PaliGemma prompt and system instructions

This page describes prompt formatting and system instructions for PaliGemma models. These Gemma model variants use the same general formatting as Gemma foundation models, and also support a special syntax for specific image-related tasks.

Prompt format

PaliGemma models use the same prompt formatting as the Gemma foundation models they are based on. However, PaliGemma models also support a special task syntax, which is described in the next section. For more information on Gemma prompt formatting, see Gemma prompt and system instructions.

Image and text data order

When prompting PaliGemma models with text and image data, the image data must always be provided first, and then the text prompting data after it. Reversing the order of image and text prompt data, or mixing image and text data will typically generate unusable responses.

Prompt task syntax

The PaliGemma models are trained with specific prompt patterns and syntax for tasks such as object identification and image captioning. You can use this prompt task syntax to request specific behavior from the PaliGemma models, as follows:

  • "cap {lang}\n": Very raw short caption (from WebLI-alt)
  • "caption {lang}\n": Nice, COCO-like short captions
  • "describe {lang}\n": Somewhat longer, more descriptive captions
  • "ocr": Optical character recognition
  • "answer {lang} {question}\n": Question answering about the image contents
  • "question {lang} {answer}\n": Question generation for a given answer
  • "detect {object} ; {object}\n": Locate listed objects in an image and return the bounding boxes for those objects
  • "segment {object}\n": Locate the area occupied by the object in an image to create an image segmentation for that object

The {lang} options are for language codes. PaliGemma supports language recognition for 34 different languages for task prompts with this option. You can find the list of supported languages on GitHub.

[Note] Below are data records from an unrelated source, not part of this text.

/-- The completion of a task without successors: its envelope becomes DONE, and its launch's counts change. -/
theorem State.taskComplete_alone {s : State} {e : Env} (fail : Bool) (p d launch ctxt : Nat) (first : s.rd (e.place + 0x18) 8 = 0)
    (second : s.rd (e.place + 0x20) 8 = 0) :
    let v := if fail then withFailed (s.envState e) else s.envState e
    s.taskComplete e fail p d launch ctxt = (s.envSetState e (withSt v 4)).modLaunch launch fun l =>
      if tb v 8 then Launch.fault { l with tasks := l.tasks - 1 } else { l with tasks := l.tasks - 1 } := by
  intro v
  have kept (o : Nat) (ho : o + 8 ≤ 0x30) : (s.envSetState e (withSt v 4)).rd (e.place + o) 8 = s.rd (e.place + o) 8 :=
    (s.envSetState_stored e (withSt v 4)).rd_other (.inl (by omega))
  have h1 := kept 0x18 (by omega)
  have h2 := kept 0x20 (by omega)
  rw [first] at h1
  rw [second] at h2
  unfold State.taskComplete
  simp only [List.foldl_cons, List.foldl_nil]
  rw [h1]
  simp only [BitVec.ofNat_eq_ofNat, beq_self_eq_true, ↓reduceIte]
  rw [h2]
  rfl

/-- A failed task without successors counts against its launch. -/
theorem State.taskComplete_failed {s : State} {e : Env} {l : Launch} {launch : Nat} (hl : s.launches.get? launch = some l)
    (running : l.aborted = false) (failed : (s.envState e).testBit 8 = true) (first : s.rd (e.place + 0x18) 8 = 0)
    (second : s.rd (e.place + 0x20) 8 = 0) (p d ctxt : Nat) :
    s.taskComplete e true p d launch ctxt = { s.envSetState e (s.envState e / 8 * 8 + 4) with
      launches := s.launches.put launch { l with tasks := l.tasks - 1, faults := l.faults + 1 } } := by
  have st := (s.envSetState_stored e (s.envState e / 8 * 8 + 4)).launches
  rw [State.taskComplete_alone true p d launch ctxt first second]
  simp only [↓reduceIte, withFailed_of_failed failed, withSt, tb, failed, State.modLaunch, st, hl, Launch.fault, running, Bool.false_eq_true]

theorem taskBudget_eq (l : Launch) (env : DWord) (own : Nat) : taskBudget l env own =
    if l.par.kind = 1 ∧ l.par.budget ≠ 0 ∧ env = l.par.args then l.par.budget else BitVec.ofNat 32 own := by simp [taskBudget, and_assoc]

/-- The workgroup of one group that a task takes. -/
def State.taskWg (s : State) (p c : Nat) (r : TaskRef) (par : Params) : Workgroup := { s.reserve c p r.launch par with task := true }

/-- The parameters of the task of an envelope: its code and its frame (R352, R355). -/
def State.taskPar (s : State) (l : Launch) (e : Env) : Params := l.par.forTask (s.rd e.place 8) (s.rd (e.place + 8) 8)

/-- The group that runs it. -/
def State.taskGroup (s : State) (r : TaskRef) (l : Launch) (e : Env) : Group :=
  { startGroup s.nextId 0 (s.taskPar l e) s.clock (taskLanes (s.taskPar l e)) with
    task := some { env := r.env, budget := taskBudget l r.env (s.rd (e.place + 0x2C) 4), start := s.clock } }

/-- The state with the core prepared and the envelope RUNNING. -/
def State.taskRunning (s : State) (p c : Nat) (r : TaskRef) (l : Launch) (e : Env) : State :=
  (s.modCore c (·.prepare (s.taskWg p c r (s.taskPar l e)).slots (s.taskWg p c r (s.taskPar l e)).bufset)).envSetState e (s.envState e / 8 * 8 + 3)

theorem State.taskRunning_stored (s : State) (p c : Nat) (r : TaskRef) (l : Launch) (e : Env) :
    Stored (s.modCore c (·.prepare (s.taskWg p c r (s.taskPar l e)).slots (s.taskWg p c r (s.taskPar l e)).bufset)) (s.taskRunning p c r l e)
      (e.place + 0x30) (toBytes 4 (s.envState e / 8 * 8 + 3)) := State.envSetState_stored _ _ _

theorem State.startTask_eq {s : State} {c slot : Nat} (free : (s.freeSlots c).head? = some slot) (p : Nat) (r : TaskRef) (l : Launch) (e : Env) :
    s.startTask p c r l e = { s.taskRunning p c r l e with
      wgs := s.wgs.put s.nextId (s.taskWg p c r (s.taskPar l e)), groups := s.groups.put (64 * c + slot) (s.taskGroup r l e), nextId := s.nextId + 1 } := by
  have st := s.taskRunning_stored p c r l e
  have first : (s.taskWg p c r (s.taskPar l e)).slots.getD 0 0 = slot := by
    show ((s.freeSlots c).take 1).getD 0 0 = slot
    cases h : s.freeSlots c with
    | nil => simp [h] at free
    | cons a rest => simpa [h] using free
  have wgs : (s.taskRunning p c r l e).wgs = s.wgs := st.wgs
  have groups : (s.taskRunning p c r l e).groups = s.groups := st.groups
  have next : (s.taskRunning p c r l e).nextId = s.nextId := st.nextId
  calc s.startTask p c r l e = { s.taskRunning p c r l e with
        wgs := (s.taskRunning p c r l e).wgs.put (s.taskRunning p c r l e).nextId (s.taskWg p c r (s.taskPar l e))
        groups := (s.taskRunning p c r l e).groups.put (64 * c + (s.taskWg p c r (s.taskPar l e)).slots.getD 0 0) (s.taskGroup r l e)
        nextId := (s.taskRunning p c r l e).nextId + 1 } := rfl
    _ = _ := by rw [wgs, groups, next, first]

For a detailed code examples showing how to use this syntax, see the Generate PaliGemma output with Keras tutorial.

Batched prompt commands

You can provide more than one prompt command within a single prompt as a batch of instructions. Each prompt command must end with a \n character. The following example demonstrates how to structure your prompt text to provide multiple instructions.

prompts = [
    'answer en where is the cow standing?\n',
    'answer en what color is the cow?\n',
    'describe en\n',
    'detect cow\n',
    'segment cow\n',
]
images = [cow_image, cow_image, cow_image, cow_image, cow_image]
outputs = paligemma.generate(
    inputs={
        "images": images,
        "prompts": prompts,
    }
)
for output in outputs:
    print(output)

System instructions

The PaliGemma models do not support any additional system instructions beyond the Gemma system instructions from the foundation models they are based on.